*What to work on:*
Return exactly the span of lines in the following data that opens with the line containing "theorem seReg (x" and closes with the line containing "theorem addReg (x". Include nothing else.

*Given data:*
-- ==== Sys2Proof/Laws/PerInstr.lean ====
section
/-! SUPPORT. Per instruction: its word has a row of the table under its mnemonic, which the word matches and which
builds the instruction back from the word's fields (R82, R84). -/

namespace Sys2Proof.Laws.RowOf

/-- A word whose masked value is known matches the row of that value. -/
theorem matches_of_mask {m : String} {bits mask w v : Word} {build : Word → Instr} (h : w &&& mask = v) (hv : v = bits) :
    (OpcodeRow.mk m bits mask build).matchesWord w = true := by
  simp [OpcodeRow.matchesWord, h, hv]

/-- Some row of the opcode table stands under the name of `i`, matches the word of `i`, and builds `i` from it. -/
def Statement (i : Instr) : Prop :=
  ∃ r ∈ opcodeTable, r.mnemonic = i.mnemonic ∧ r.matchesWord (encode i) = true ∧ r.build (encode i) = i

theorem cls : Statement .cls :=
  ⟨⟨"CLS", 0x00E0, 0xFFFF, fun _ => .cls⟩, by simp [opcodeTable, opcodeRowsLow, opcodeRowsAlu, opcodeRowsHigh], rfl, by decide, rfl⟩
theorem ret : Statement .ret :=
  ⟨⟨"RET", 0x00EE, 0xFFFF, fun _ => .ret⟩, by simp [opcodeTable, opcodeRowsLow, opcodeRowsAlu, opcodeRowsHigh], rfl, by decide, rfl⟩
theorem jp (nnn : BitVec 12) : Statement (.jp nnn) :=
  ⟨⟨"JP", 0x1000, 0xF000, fun op => .jp (fieldNNN op)⟩, by simp [opcodeTable, opcodeRowsLow, opcodeRowsAlu, opcodeRowsHigh], rfl, matches_of_mask (formatA_mask 0x1 nnn) (by decide), by simp [encode]⟩
theorem call (nnn : BitVec 12) : Statement (.call nnn) :=
  ⟨⟨"CALL", 0x2000, 0xF000, fun op => .call (fieldNNN op)⟩, by simp [opcodeTable, opcodeRowsLow, opcodeRowsAlu, opcodeRowsHigh], rfl, matches_of_mask (formatA_mask 0x2 nnn) (by decide), by simp [encode]⟩
theorem seImm (x : RegIx) (nn : Byte) : Statement (.seImm x nn) :=
  ⟨⟨"SE_IMM", 0x3000, 0xF000, fun op => .seImm (fieldX op) (fieldNN op)⟩, by simp [opcodeTable, opcodeRowsLow, opcodeRowsAlu, opcodeRowsHigh], rfl, matches_of_mask (formatXNN_classMask 0x3 x nn) (by decide), by simp [encode]⟩
theorem sneImm (x : RegIx) (nn : Byte) : Statement (.sneImm x nn) :=
  ⟨⟨"SNE_IMM", 0x4000, 0xF000, fun op => .sneImm (fieldX op) (fieldNN op)⟩, by simp [opcodeTable, opcodeRowsLow, opcodeRowsAlu, opcodeRowsHigh], rfl, matches_of_mask (formatXNN_classMask 0x4 x nn) (by decide), by simp [encode]⟩
theorem seReg (x y : RegIx) : Statement (.seReg x y) :=
  ⟨⟨"SE_REG", 0x5000, 0xF00F, fun op => .seReg (fieldX op) (fieldY op)⟩, by simp [opcodeTable, opcodeRowsLow, opcodeRowsAlu, opcodeRowsHigh], rfl, matches_of_mask (formatXYN_mask 0x5 x y 0x0) (by decide), by simp [encode]⟩
theorem ldImm (x : RegIx) (nn : Byte) : Statement (.ldImm x nn) :=
  ⟨⟨"LD_IMM", 0x6000, 0xF000, fun op => .ldImm (fieldX op) (fieldNN op)⟩, by simp [opcodeTable, opcodeRowsLow, opcodeRowsAlu, opcodeRowsHigh], rfl, matches_of_mask (formatXNN_classMask 0x6 x nn) (by decide), by simp [encode]⟩
theorem addImm (x : RegIx) (nn : Byte) : Statement (.addImm x nn) :=
  ⟨⟨"ADD_IMM", 0x7000, 0xF000, fun op => .addImm (fieldX op) (fieldNN op)⟩, by simp [opcodeTable, opcodeRowsLow, opcodeRowsAlu, opcodeRowsHigh], rfl, matches_of_mask (formatXNN_classMask 0x7 x nn) (by decide), by simp [encode]⟩
theorem ldReg (x y : RegIx) : Statement (.ldReg x y) :=
  ⟨⟨"LD_REG", 0x8000, 0xF00F, fun op => .ldReg (fieldX op) (fieldY op)⟩, by simp [opcodeTable, opcodeRowsLow, opcodeRowsAlu, opcodeRowsHigh], rfl, matches_of_mask (formatXYN_mask 0x8 x y 0x0) (by decide), by simp [encode]⟩
theorem orReg (x y : RegIx) : Statement (.orReg x y) :=
  ⟨⟨"OR", 0x8001, 0xF00F, fun op => .orReg (fieldX op) (fieldY op)⟩, by simp [opcodeTable, opcodeRowsLow, opcodeRowsAlu, opcodeRowsHigh], rfl, matches_of_mask (formatXYN_mask 0x8 x y 0x1) (by decide), by simp [encode]⟩
theorem andReg (x y : RegIx) : Statement (.andReg x y) :=
  ⟨⟨"AND", 0x8002, 0xF00F, fun op => .andReg (fieldX op) (fieldY op)⟩, by simp [opcodeTable, opcodeRowsLow, opcodeRowsAlu, opcodeRowsHigh], rfl, matches_of_mask (formatXYN_mask 0x8 x y 0x2) (by decide), by simp [encode]⟩
theorem xorReg (x y : RegIx) : Statement (.xorReg x y) :=
  ⟨⟨"XOR", 0x8003, 0xF00F, fun op => .xorReg (fieldX op) (fieldY op)⟩, by simp [opcodeTable, opcodeRowsLow, opcodeRowsAlu, opcodeRowsHigh], rfl, matches_of_mask (formatXYN_mask 0x8 x y 0x3) (by decide), by simp [encode]⟩
theorem addReg (x y : RegIx) : Statement (.addReg x y) :=
  ⟨⟨"ADD_REG", 0x8004, 0xF00F, fun op => .addReg (fieldX op) (fieldY op)⟩, by simp [opcodeTable, opcodeRowsLow, opcodeRowsAlu, opcodeRowsHigh], rfl, matches_of_mask (formatXYN_mask 0x8 x y 0x4) (by decide), by simp [encode]⟩
theorem sub (x y : RegIx) : Statement (.sub x y) :=
  ⟨⟨"SUB", 0x8005, 0xF00F, fun op => .sub (fieldX op) (fieldY op)⟩, by simp [opcodeTable, opcodeRowsLow, opcodeRowsAlu, opcodeRowsHigh], rfl, matches_of_mask (formatXYN_mask 0x8 x y 0x5) (by decide), by simp [encode]⟩
theorem shr (x y : RegIx) : Statement (.shr x y) :=
  ⟨⟨"SHR", 0x8006, 0xF00F, fun op => .shr (fieldX op) (fieldY op)⟩, by simp [opcodeTable, opcodeRowsLow, opcodeRowsAlu, opcodeRowsHigh], rfl, matches_of_mask (formatXYN_mask 0x8 x y 0x6) (by decide), by simp [encode]⟩
theorem subn (x y : RegIx) : Statement (.subn x y) :=
  ⟨⟨"SUBN", 0x8007, 0xF00F, fun op => .subn (fieldX op) (fieldY op)⟩, by simp [opcodeTable, opcodeRowsLow, opcodeRowsAlu, opcodeRowsHigh], rfl, matches_of_mask (formatXYN_mask 0x8 x y 0x7) (by decide), by simp [encode]⟩
theorem shl (x y : RegIx) : Statement (.shl x y) :=
  ⟨⟨"SHL", 0x800E, 0xF00F, fun op => .shl (fieldX op) (fieldY op)⟩, by simp [opcodeTable, opcodeRowsLow, opcodeRowsAlu, opcodeRowsHigh], rfl, matches_of_mask (formatXYN_mask 0x8 x y 0xE) (by decide), by simp [encode]⟩
theorem sneReg (x y : RegIx) : Statement (.sneReg x y) :=
  ⟨⟨"SNE_REG", 0x9000, 0xF00F, fun op => .sneReg (fieldX op) (fieldY op)⟩, by simp [opcodeTable, opcodeRowsLow, opcodeRowsAlu, opcodeRowsHigh], rfl, matches_of_mask (formatXYN_mask 0x9 x y 0x0) (by decide), by simp [encode]⟩
theorem ldI (nnn : BitVec 12) : Statement (.ldI nnn) :=
  ⟨⟨"LD_I", 0xA000, 0xF000, fun op => .ldI (fieldNNN op)⟩, by simp [opcodeTable, opcodeRowsLow, opcodeRowsAlu, opcodeRowsHigh], rfl, matches_of_mask (formatA_mask 0xA nnn) (by decide), by simp [encode]⟩
theorem jpV0 (nnn : BitVec 12) : Statement (.jpV0 nnn) :=
  ⟨⟨"JP_V0", 0xB000, 0xF000, fun op => .jpV0 (fieldNNN op)⟩, by simp [opcodeTable, opcodeRowsLow, opcodeRowsAlu, opcodeRowsHigh], rfl, matches_of_mask (formatA_mask 0xB nnn) (by decide), by simp [encode]⟩
theorem rnd (x : RegIx) (nn : Byte) : Statement (.rnd x nn) :=
  ⟨⟨"RND", 0xC000, 0xF000, fun op => .rnd (fieldX op) (fieldNN op)⟩, by simp [opcodeTable, opcodeRowsLow, opcodeRowsAlu, opcodeRowsHigh], rfl, matches_of_mask (formatXNN_classMask 0xC x nn) (by decide), by simp [encode]⟩
theorem drw (x y : RegIx) (n : BitVec 4) : Statement (.drw x y n) :=
  ⟨⟨"DRW", 0xD000, 0xF000, fun op => .drw (fieldX op) (fieldY op) (fieldN op)⟩, by simp [opcodeTable, opcodeRowsLow, opcodeRowsAlu, opcodeRowsHigh], rfl, matches_of_mask (formatXYN_classMask 0xD x y n) (by decide), by simp [encode]⟩
theorem skp (x : RegIx) : Statement (.skp x) :=
  ⟨⟨"SKP", 0xE09E, 0xF0FF, fun op => .skp (fieldX op)⟩, by simp [opcodeTable, opcodeRowsLow, opcodeRowsAlu, opcodeRowsHigh], rfl, matches_of_mask (formatXNN_mask 0xE x 0x9E) (by decide), by simp [encode]⟩
theorem sknp (x : RegIx) : Statement (.sknp x) :=
  ⟨⟨"SKNP", 0xE0A1, 0xF0FF, fun op => .sknp (fieldX op)⟩, by simp [opcodeTable, opcodeRowsLow, opcodeRowsAlu, opcodeRowsHigh], rfl, matches_of_mask (formatXNN_mask 0xE x 0xA1) (by decide), by simp [encode]⟩
theorem ldVxDt (x : RegIx) : Statement (.ldVxDt x) :=
  ⟨⟨"LD_VX_DT", 0xF007, 0xF0FF, fun op => .ldVxDt (fieldX op)⟩, by simp [opcodeTable, opcodeRowsLow, opcodeRowsAlu, opcodeRowsHigh], rfl, matches_of_mask (formatXNN_mask 0xF x 0x07) (by decide), by simp [encode]⟩
theorem ldVxK (x : RegIx) : Statement (.ldVxK x) :=
  ⟨⟨"LD_VX_K", 0xF00A, 0xF0FF, fun op => .ldVxK (fieldX op)⟩, by simp [opcodeTable, opcodeRowsLow, opcodeRowsAlu, opcodeRowsHigh], rfl, matches_of_mask (formatXNN_mask 0xF x 0x0A) (by decide), by simp [encode]⟩
theorem ldDtVx (x : RegIx) : Statement (.ldDtVx x) :=
  ⟨⟨"LD_DT_VX", 0xF015, 0xF0FF, fun op => .ldDtVx (fieldX op)⟩, by simp [opcodeTable, opcodeRowsLow, opcodeRowsAlu, opcodeRowsHigh], rfl, matches_of_mask (formatXNN_mask 0xF x 0x15) (by decide), by simp [encode]⟩
theorem ldStVx (x : RegIx) : Statement (.ldStVx x) :=
  ⟨⟨"LD_ST_VX", 0xF018, 0xF0FF, fun op => .ldStVx (fieldX op)⟩, by simp [opcodeTable, opcodeRowsLow, opcodeRowsAlu, opcodeRowsHigh], rfl, matches_of_mask (formatXNN_mask 0xF x 0x18) (by decide), by simp [encode]⟩
theorem addIVx (x : RegIx) : Statement (.addIVx x) :=
  ⟨⟨"ADD_I_VX", 0xF01E, 0xF0FF, fun op => .addIVx (fieldX op)⟩, by simp [opcodeTable, opcodeRowsLow, opcodeRowsAlu, opcodeRowsHigh], rfl, matches_of_mask (formatXNN_mask 0xF x 0x1E) (by decide), by simp [encode]⟩
theorem ldFVx (x : RegIx) : Statement (.ldFVx x) :=
  ⟨⟨"LD_F_VX", 0xF029, 0xF0FF, fun op => .ldFVx (fieldX op)⟩, by simp [opcodeTable, opcodeRowsLow, opcodeRowsAlu, opcodeRowsHigh], rfl, matches_of_mask (formatXNN_mask 0xF x 0x29) (by decide), by simp [encode]⟩
theorem ldBVx (x : RegIx) : Statement (.ldBVx x) :=
  ⟨⟨"LD_B_VX", 0xF033, 0xF0FF, fun op => .ldBVx (fieldX op)⟩, by simp [opcodeTable, opcodeRowsLow, opcodeRowsAlu, opcodeRowsHigh], rfl, matches_of_mask (formatXNN_mask 0xF x 0x33) (by decide), by simp [encode]⟩
theorem ldMemVx (x : RegIx) : Statement (.ldMemVx x) :=
  ⟨⟨"LD_MEM_VX", 0xF055, 0xF0FF, fun op => .ldMemVx (fieldX op)⟩, by simp [opcodeTable, opcodeRowsLow, opcodeRowsAlu, opcodeRowsHigh], rfl, matches_of_mask (formatXNN_mask 0xF x 0x55) (by decide), by simp [encode]⟩
theorem ldVxMem (x : RegIx) : Statement (.ldVxMem x) :=
  ⟨⟨"LD_VX_MEM", 0xF065, 0xF0FF, fun op => .ldVxMem (fieldX op)⟩, by simp [opcodeTable, opcodeRowsLow, opcodeRowsAlu, opcodeRowsHigh], rfl, matches_of_mask (formatXNN_mask 0xF x 0x65) (by decide), by simp [encode]⟩

end Sys2Proof.Laws.RowOf
end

*Response:*
theorem seReg (x y : RegIx) : Statement (.seReg x y) :=
  ⟨⟨"SE_REG", 0x5000, 0xF00F, fun op => .seReg (fieldX op) (fieldY op)⟩, by simp [opcodeTable, opcodeRowsLow, opcodeRowsAlu, opcodeRowsHigh], rfl, matches_of_mask (formatXYN_mask 0x5 x y 0x0) (by decide), by simp [encode]⟩
theorem ldImm (x : RegIx) (nn : Byte) : Statement (.ldImm x nn) :=
  ⟨⟨"LD_IMM", 0x6000, 0xF000, fun op => .ldImm (fieldX op) (fieldNN op)⟩, by simp [opcodeTable, opcodeRowsLow, opcodeRowsAlu, opcodeRowsHigh], rfl, matches_of_mask (formatXNN_classMask 0x6 x nn) (by decide), by simp [encode]⟩
theorem addImm (x : RegIx) (nn : Byte) : Statement (.addImm x nn) :=
  ⟨⟨"ADD_IMM", 0x7000, 0xF000, fun op => .addImm (fieldX op) (fieldNN op)⟩, by simp [opcodeTable, opcodeRowsLow, opcodeRowsAlu, opcodeRowsHigh], rfl, matches_of_mask (formatXNN_classMask 0x7 x nn) (by decide), by simp [encode]⟩
theorem ldReg (x y : RegIx) : Statement (.ldReg x y) :=
  ⟨⟨"LD_REG", 0x8000, 0xF00F, fun op => .ldReg (fieldX op) (fieldY op)⟩, by simp [opcodeTable, opcodeRowsLow, opcodeRowsAlu, opcodeRowsHigh], rfl, matches_of_mask (formatXYN_mask 0x8 x y 0x0) (by decide), by simp [encode]⟩
theorem orReg (x y : RegIx) : Statement (.orReg x y) :=
  ⟨⟨"OR", 0x8001, 0xF00F, fun op => .orReg (fieldX op) (fieldY op)⟩, by simp [opcodeTable, opcodeRowsLow, opcodeRowsAlu, opcodeRowsHigh], rfl, matches_of_mask (formatXYN_mask 0x8 x y 0x1) (by decide), by simp [encode]⟩
theorem andReg (x y : RegIx) : Statement (.andReg x y) :=
  ⟨⟨"AND", 0x8002, 0xF00F, fun op => .andReg (fieldX op) (fieldY op)⟩, by simp [opcodeTable, opcodeRowsLow, opcodeRowsAlu, opcodeRowsHigh], rfl, matches_of_mask (formatXYN_mask 0x8 x y 0x2) (by decide), by simp [encode]⟩
theorem xorReg (x y : RegIx) : Statement (.xorReg x y) :=
  ⟨⟨"XOR", 0x8003, 0xF00F, fun op => .xorReg (fieldX op) (fieldY op)⟩, by simp [opcodeTable, opcodeRowsLow, opcodeRowsAlu, opcodeRowsHigh], rfl, matches_of_mask (formatXYN_mask 0x8 x y 0x3) (by decide), by simp [encode]⟩
theorem addReg (x y : RegIx) : Statement (.addReg x y) :=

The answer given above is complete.